### What you need to do
Copy the lines below verbatim, but only from the line containing "rw [BitVec.toNat_shiftLeft, Nat.shiftLeft_eq, Nat.mul_comm, ←" through the end of the data.

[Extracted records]

»»

theorem spadd_value (sp : Word) (e : Byte) : (spadd sp e).value = spPlus sp e := by
  rw [spPlus, BitVec.ofInt_add, BitVec.ofInt_natCast, BitVec.ofNat_toNat, BitVec.setWidth_eq]
  rfl

/-! ### The claims -/

/-- Settles O21: each row is the operation of its pair, at the opcode that the pair's index forms. -/
theorem arithmetic16 : Obligations.Arithmetic16 := by
  unfold Obligations.Arithmetic16
  refine ⟨fun r hr => ⟨encodes_plain (addHlRows_entry r hr), exec_of_operation (addHlRows_operation r hr)⟩,
    fun r hr => ⟨encodes_plain (incPairRows_entry r hr), fun s => ?_⟩,
    fun r hr => ⟨encodes_plain (decPairRows_entry r hr), fun s => ?_⟩⟩
  · rw [← add_one_eq_ofNat]
    exact exec_of_operation (incPairRows_operation r hr) s
  · rw [← sub_one_eq_ofNat]
    exact exec_of_operation (decPairRows_operation r hr) s

/-- Settles O22: both write the word and the flags of `spadd`, `ADD SP,e8` to SP and `LD HL,SP+e8` to HL. -/
theorem spPlusDisplacement : Obligations.SpPlusDisplacement := by
  unfold Obligations.SpPlusDisplacement
  simp only [← spadd_value]
  exact ⟨fun e => ⟨encodes_withByte rfl e, exec_of_operation (op := .addSp e) rfl⟩,
    fun e => ⟨encodes_withByte rfl e, exec_of_operation (op := .loadHlSp e) rfl⟩⟩

end Sys2Proof.Machine
end

section
/-! PROOFS. Rotates, shifts and swap (spec/44_rotate_shift.md R200 to R229): the model builds a result from shifted
bytes where the statements form it on unbounded numbers, and the rows of each table are one operation. -/

namespace Sys2Proof.Machine

open Claims

/-! ### The values and carries (R200 to R207) -/

/-- Bytes with no bit in common, one above bit `k` and one below it, join by a sum. -/
theorem or_eq_ofNat_add {x y : Byte} {q n : Nat} (k : Nat) (hx : x.toNat = 2 ^ k * q) (hy : y.toNat = n)
    (hn : n < 2 ^ k) : x ||| y = BitVec.ofNat 8 (2 ^ k * q + n) := by
  rw [Nat.two_pow_add_eq_or_of_lt hn, ← hx, ← hy, ← BitVec.toNat_or, BitVec.ofNat_toNat, BitVec.setWidth_eq]

theorem toNat_shiftLeft_byte (v : Byte) (k : Nat) (hk : k ≤ 8) :
    (v <<< k).toNat = 2 ^ k * (v.toNat % 2 ^ (8 - k)) := by
  rw [BitVec.toNat_shiftLeft, Nat.shiftLeft_eq, Nat.mul_comm, ← Nat.mul_mod_mul_left, ← Nat.pow_add,
    Nat.add_sub_cancel' hk]

theorem toNat_shiftRight_byte (v : Byte) (k : Nat) : (v >>> k).toNat = v.toNat / 2 ^ k := by
  rw [BitVec.toNat_ushiftRight, Nat.shiftRight_eq_div_pow]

««

### Answer
  rw [BitVec.toNat_shiftLeft, Nat.shiftLeft_eq, Nat.mul_comm, ← Nat.mul_mod_mul_left, ← Nat.pow_add,
    Nat.add_sub_cancel' hk]

theorem toNat_shiftRight_byte (v : Byte) (k : Nat) : (v >>> k).toNat = v.toNat / 2 ^ k := by
  rw [BitVec.toNat_ushiftRight, Nat.shiftRight_eq_div_pow]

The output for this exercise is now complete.